*Entries shown:*
/-- The issuing set of an access is not ready while a lane of it waits to be sent again (R238), or is about to raise POISON at the
access (R33): it goes no further from there. -/
def State.heldAt (s : State) (w : Wave) (e : Entry) : Bool :=
  e.accs.any (fun a => a.st == .retry) || (e.kind == .load && (s.poisonLane w e).isSome)

/-- The lanes of a wave whose sets an access holds so. -/
def State.heldLanes (s : State) (w : Wave) : List Nat := (w.entries.filter (s.heldAt w)).flatMap (fun e => maskLanes e.set_)

/-- The stalled sets of a wave, and its other fibres by their pairs, but for what its accesses hold. -/
def State.sets (s : State) (w : Wave) : List FSet :=
  let back := s.heldLanes w
  let held := (w.stalls.map (fun x => FSet.mk x.pc x.base (w.standing x) (some x))).filter (fun x => !x.lanes.isEmpty)
  let free := w.fibres.filter (fun f => !back.contains f.lane
    && !held.any (fun x => x.pc == f.pc && x.base == f.winbase && x.lanes.contains f.lane))
  held.filter (fun x => !x.lanes.any back.contains) ++ free.foldl (fun xs f => joinSet f xs) []

/-- What a stalled set waits for has come. -/
def State.stallReady (s : State) (w : Wave) (x : Stall) : Bool :=
  let before := w.stalls.takeWhile (fun y => y != x)
  let fenced := s.drained w x.upto && !before.any Stall.orders
  match x.kind with
  | .quiet => !w.unfinished x.upto
  | .drain => fenced
  | .finish => s.drained w w.nextEntry && w.entries.isEmpty && (s.gridOf w).isEmpty && !before.any Stall.issued
  | .grid => !s.gridReads w
  | .land => (s.gridOf w).isEmpty
  | .settle sc => !before.any Stall.orders && w.entries.all (fun e => x.upto ≤ e.id || e.stepped) && s.settledAll w.loc.die w.loc.core sc w.observed
  | .wait o _ _ blocked => s.objPoisoned o || (fenced && (!blocked || !w.pend.isEmpty))
  | .posted id => !w.entries.any (fun e => e.id == id)
  | .own o => !w.owes o && !w.acquires x.upto before && !s.eventStalled w o
  | .armed _ _ => !s.armedD.any (fun a => a.launch == w.launch && a.group == w.group && a.wave == w.index && a.hit.isSome)
  | .engine ready => ready
  | .grow _ _ | .migrate _ _ _ | .retry _ _ _ => false

/-- R59: the instructions that wait until the grid operations of a window base have landed: at base, one that names
some of v64 to v127 of grid. An MMA does not wait. -/
def namesHigh (i : Instr) (base grid : Nat) : Bool :=
  let u := usesOf i
  let high := fun r => grid + 64 ≤ base + r && base + r < grid + 128
  match i with
  | .mma _ => false
  | _ => (u.grid && base < grid + 64 && grid < base + 64) || u.vr.any (fun r => high r.1) || u.vw.any high

/-- The instructions that read or write v64 to v127 through the grid (R165). -/
def usesAcc (i : Instr) : Bool :=
  match i with
  | .mma _ | .mzero _ | .mepi _ | .msts _ => true
  | _ => false

/-- The register of the caller's window that a call writes: v0 of the callee (R114). -/
def calleeV0 (i : Instr) : Option Nat :=
  match i with
  | .call o => some o.frame.toNat
  | .callx o => some o.frame.toNat
  | _ => none

def readsClaim (i : Instr) : Bool :=
  match i with
  | .srd o => o.idx.toNat == 23
  | _ => (usesOf i).claim

/-- R58: nothing that the instruction reads or writes carries this mark. p15 holds nothing that could be waited for (R21). -/
def markClear (i : Instr) (base : Nat) (m : MarkOn) : Bool :=
  let u := usesOf i
  match m with
  | .vec g => !(u.vr.any (fun r => base + r.1 == g) || u.vw.any (fun r => base + r == g)
      || (usesAcc i && base + 64 ≤ g && g < base + 128) || (calleeV0 i).any (fun r => base + r == g))
  | .scalar n => !(u.sr.contains n || u.sw.contains n)
  | .pred p => p == 15 || !(u.pr.contains p || u.pw.contains p || (match i.guard? with
      | none => false
      | some g => g.p.toNat == p))
  | .claim => !readsClaim i
  | .grid b => !namesHigh i base b

/-- The marks of a stalled instruction that has issued and not retired: what it will write. An access has its entry's. -/
def Stall.marks (x : Stall) : List MarkOn :=
  if !x.issued || isAccess x.instr then []
  else
    let u := usesOf x.instr
    u.vw.map (fun r => .vec (x.base + r)) ++ u.sw.map .scalar ++ u.pw.map .pred ++ (if u.claim then [.claim] else [])

/-- R58: nothing that an instruction reads or writes carries a mark; a set presented again stands under its own. -/
def Wave.clear (w : Wave) (base : Nat) (i : Instr) (own : Option Stall) : Bool :=
  (w.marks.map (·.on) ++ (w.stalls.filter (fun x => own != some x)).flatMap Stall.marks).all (markClear i base)

/-- A set that may issue, with what its fetch gives. -/
structure Ready where
  fset : FSet
  what : Fetched
deriving DecidableEq, Repr

/-- A set may issue what it stands at: again the instruction that it has issued (R58), or else what its fetch gives. -/
def State.readySet (s : State) (l : Launch) (w : Wave) (x : FSet) : Option Ready :=
  let fetched := match s.fetch l w.agent x.pc with
    | .wait => none
    | .word i n => if w.clear x.base i x.stall then some ⟨x, .word i n⟩ else none
    | f => some ⟨x, f⟩
  match x.stall with
  | none => fetched
  | some y =>
    if !s.stallReady w y then none
    else if y.issued then some ⟨x, .word y.instr (instrLen y.instr)⟩
    else fetched

def State.readySets (s : State) (w : Wave) : List Ready :=
  match s.launch? w.launch with
  | none => []
  | some l => (s.sets w).filterMap (s.readySet l w)

/-! ## Choosing a set (R56) -/

/-- The least of some numbers. -/
def least (xs : List Nat) : Nat := xs.foldl min (xs.headD 0)

def Ready.pair (r : Ready) : W64 × Nat := (r.fset.pc, r.fset.base)

def Wave.ageOf (w : Wave) (lane : Nat) : Nat :=
  match w.fibre? lane with
  | none => 0
  | some f => f.age

def Wave.setAge (w : Wave) (r : Ready) : Nat := (r.fset.lanes.map w.ageOf).foldl max 0

/-- Of some sets, those at the lowest PC. -/
def atLowest (rs : List Ready) : List Ready :=
  let pc := least (rs.map (fun r => r.fset.pc.toNat))
  rs.filter (fun r => r.fset.pc.toNat == pc)

def atBase (b : Nat) (rs : List Ready) : Option Ready := rs.find? (fun r => r.fset.base == b)
def lowBase (rs : List Ready) : Nat := least (rs.map (fun r => r.fset.base))

/-- R56's choice. R57's bound holds of every run: a set that has waited for 64 × 64 issues is picked by its age whatever the streak
(DEDUCED, log entry 102). -/
def Wave.choose (w : Wave) (rs : List Ready) : Option Ready :=
  let other := rs.filter (fun r => w.lastPair != some r.pair)
  let age := (other.map w.setAge).foldl max 0
  if (64 ≤ w.streak || 4096 ≤ age) && !other.isEmpty then
    let at_ := atLowest (other.filter (fun r => r.fset.lanes.any (fun l => w.ageOf l == age)))
    atBase (lowBase (at_.filter (fun r => r.fset.lanes.any (fun l => w.ageOf l == age)))) at_
  else
    let at_ := atLowest rs
    match atBase w.runBase at_ with
    | some r => some r
    | none => atBase (lowBase at_) at_

/-- A set's first presentation of its instruction is counted (R243). -/
def Ready.countPc (r : Ready) (m : Sparse Nat) : Sparse Nat := mapSet 0 m r.fset.pc.toNat (mapGet 0 m r.fset.pc.toNat + 1)

/-- The counters of R56 after an issue to a set: a fibre's age counts the issues since it last issued, while ready. The streak starts
again at each change of pair. -/
def Wave.charge (w : Wave) (ready : List Ready) (r : Ready) : Wave :=
  let inSet := fun l => r.fset.lanes.contains l
  let isReady := fun l => ready.any (fun x => x.fset.lanes.contains l)
  { w with
    streak := if w.lastPair == some r.pair then w.streak + 1 else 1
    lastPair := some r.pair
    waited := 0
    yielded := false
    presented := if r.fset.stall.isSome then w.presented else r.countPc w.presented
    fibres := w.fibres.map (fun f : Fibre =>
      if inSet f.lane then { f with age := 0 } else if isReady f.lane then { f with age := f.age + 1 } else f) }

/-! ## Choosing a wave (R54, R60, R119) -/

/-- An eligible wave with its ready sets. -/
structure Elig where
  w     : Wave
  ready : List Ready
deriving DecidableEq, Repr

/-- R60: vector waves are not eligible while the grid holds an MMA. -/
def State.wired (s : State) (q : QRef) (w : Wave) : Bool :=
  w.matrix || (s.quarter q.die q.core q.quarter).grid.all (fun g => match g.instr with
    | .mma _ => false
    | _ => true)

def State.eligible (s : State) (q : QRef) : List Elig :=
  if !s.dieIssues q then []
  else ((s.waves.filter (fun w => w.qref == q && s.mayIssue w && s.wired q w)).map (fun w => ⟨w, s.readySets w⟩)).filter
    (fun e => !e.ready.isEmpty)

def State.wavePrio (s : State) (w : Wave) : Nat :=
  match s.launch? w.launch with
  | none => 0
  | some l => l.block.prio

/-- A wave's place in the turn after slot last: the landing slot follows slot 7. -/
def turnOf (last slot : Nat) : Nat := (slot + 17 - last) % 9

/-- Of some waves, the one for which a number is least, then the lower slot. -/
def leastBy (f : Elig → Nat) (es : List Elig) : Option Elig :=
  es.foldl (fun m e => match m with
    | none => some e
    | some x => if f e < f x || (f e = f x && e.w.loc.slot < x.w.loc.slot) then some e else some x) none

/-- Rules 2 and 3. -/
def State.byTurn (s : State) (last : Nat) (es : List Elig) : Option Elig :=
  let top := (es.map (fun e => s.wavePrio e.w)).foldl max 0
  leastBy (fun e => turnOf last e.w.loc.slot) (es.filter (fun e => s.wavePrio e.w == top))

/-- A wave that has yielded is passed over at its turn if another is eligible; the waves passed over are named. -/
def State.pass (s : State) (last : Nat) : Nat → List Elig → Option (Elig × List Nat)
  | 0, _ => none
  | n + 1, es => match s.byTurn last es with
    | none => none
    | some e =>
      if e.w.yielded && 1 < es.length then
        match s.pass last n (es.filter (fun x => x.w.uid != e.w.uid)) with
        | none => some (e, [])
        | some r => some (r.1, e.w.uid :: r.2)
      else some (e, [])

/-- Rule 4 first: after 256 issues of others, the wave that has waited longest. -/
def State.chooseWave (s : State) (last : Nat) (es : List Elig) : Option (Elig × List Nat) :=
  match leastBy (fun e => 2 ^ 64 - e.w.waited) (es.filter (fun e => 256 ≤ e.w.waited)) with
  | some e => some (e, [])
  | none => s.pass last 10 es

/-! ## A turn of a quarter -/

/-- What a quarter issues: the wave, its set, the waves passed over, the eligible ones. -/
structure Turn where
  q      : QRef
  elig   : List Elig
  e      : Elig
  r      : Ready
  passed : List Nat
deriving DecidableEq, Repr

def State.turn (s : State) (q : QRef) : Option Turn :=
  let es := s.eligible q
  match s.chooseWave (s.quarter q.die q.core q.quarter).lastSlot es with
  | none => none
  | some p => match p.1.w.choose p.1.ready with
    | none => none
    | some r => some ⟨q, es, p.1, r, p.2⟩

def Fetched.len (f : Fetched) : Nat :=
  match f with
  | .word _ n | .fault _ _ n => n
  | .wait | .hole => 0

/-- The issue that a turn begins. -/
def Turn.issue (t : Turn) : Issue where
  wave := t.e.w.uid
  pc := t.r.fset.pc
  base := t.r.fset.base
  set_ := laneMask t.r.fset.lanes
  len := t.r.what.len

/-- A wave of the quarter that does not issue: rule 4's count, from when it became eligible. -/
def Turn.others (t : Turn) (w : Wave) : Wave :=
  if w.qref == t.q then
    { w with
      waited := if t.elig.any (fun e => e.w.uid == w.uid) then w.waited + 1 else 0
      yielded := w.yielded && !t.passed.contains w.uid }
  else w

/-- An armed discard strikes at the set that presents its PC for the pass-th time (R243); when that set presents the PC once more, it
has gone past. -/
def State.noteHit (s : State) (t : Turn) : State :=
  let n := mapGet 0 (t.r.countPc t.e.w.presented) t.r.fset.pc.toNat
  let me := (t.r.fset.base, laneMask t.r.fset.lanes)
  let here := fun (a : ArmedDiscard) => a.launch == t.e.w.launch && a.group == t.e.w.group && a.wave == t.e.w.index
    && a.pc == t.r.fset.pc
  if t.r.fset.stall.isSome then s
  else { s with armedD := s.armedD.map (fun a =>
    if !here a then a
    else if a.hit.isNone && a.pass == n then { a with hit := some me }
    else if a.hit == some me then { a with past := true } else a) }

/-- The instruction that a stalled set presents again, where it has issued. -/
def FSet.again (x : FSet) : Option Instr :=
  match x.stall with
  | none => none
  | some y => if y.issued then some y.instr else none

/-- Where a turn's instruction is fetched from. -/
def State.fetchedFrom (s : State) (t : Turn) : Option (Nat × Nat × ByteAt) :=
  match s.launch? t.e.w.launch with
  | none => none
  | some l => match s.xlate t.e.w.agent (s.space l.world l.comp) t.r.fset.pc.toNat with
    | .page f big _ => some (l.world, t.e.w.loc.die, f.byteAt big t.r.fset.pc.toNat)
    | _ => none

/-- The quarter takes its turn: it is rewired to the wave's mode, and the counters of R54, R56 and R330 move on. A quarter has one
last-issued slot, which every issue moves, whatever its priority and the rule that picked it (DESIGN CHOICE, log entry 101). -/
def State.take (s : State) (t : Turn) : State :=
  let f := if t.r.fset.again.isNone then s.fetchedFrom t else none
  let s := s.noteHit t
  let s := s.onQuarter t.q.die t.q.core t.q.quarter (fun x => { x with matrix := t.e.w.matrix, lastSlot := t.e.w.loc.slot })
  let s := s.onRepair t.q.die (fun r =>
    { r with issues := mapSet 0 r.issues (roundKey t.q) (mapGet 0 r.issues (roundKey t.q) + 1) })
  { s with
    waves := s.waves.map (fun w => if w.uid == t.e.w.uid then w.charge t.e.ready t.r else t.others w)
    own := { s.own with cur := some t.issue, fetched := f, focus := t.q } }

/-- The issue itself. A set whose fetch waits is not ready, and no turn has it. -/
def State.runTurn (s : State) (t : Turn) : Out :=
  match t.r.what with
  | .word i _ => exec i (s.take t)
  | .fault f n _ => exec (.illegalWordFetch f n) (s.take t)
  | .hole => .fault .noMemory
  | .wait => .next s

/-! ## The default order of events (log entry 1) -/

def Channel.ref (c : Channel) : ChanRef := ⟨c.src, c.dst, c.org⟩

def accEvents (w : Wave) (e : Entry) (a : Acc) : List Instr :=
  let r : AccRef := ⟨w.uid, e.id, a.lane⟩
  match a.st, e.kind with
  | .waiting, .load => [.read r]
  | .waiting, .store => [.accept r]
  | .waiting, .atomic => [.atomic r]
  | .returned, _ => [.loadDataReturn r]
  | .retry, _ => [.xlateRetryResend r]
  | _, _ => []

def waveEvents (w : Wave) : List Instr :=
  w.entries.flatMap (fun e => match e.kind with
    | .claim => [.claimDelivery w.uid e.id]
    | _ => e.accs.flatMap (accEvents w e))
    ++ w.stalls.flatMap (fun x => match x.kind with
      | .retry _ _ _ | .engine false => [Instr.missRetry w.uid x.pc]
      | .migrate _ _ _ => [.migrateGrant w.uid]
      | .grow _ _ => [.growServe w.qref, .growDeadlockBreak w.qref]
      | _ => [])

*Activity:*
Give back exactly the lines above, from the line containing "def Ready.pair (r" through the line containing "def atLowest (rs", with both end lines and nothing more.

*Task result:*
def Ready.pair (r : Ready) : W64 × Nat := (r.fset.pc, r.fset.base)

def Wave.ageOf (w : Wave) (lane : Nat) : Nat :=
  match w.fibre? lane with
  | none => 0
  | some f => f.age

def Wave.setAge (w : Wave) (r : Ready) : Nat := (r.fset.lanes.map w.ageOf).foldl max 0

/-- Of some sets, those at the lowest PC. -/
def atLowest (rs : List Ready) : List Ready :=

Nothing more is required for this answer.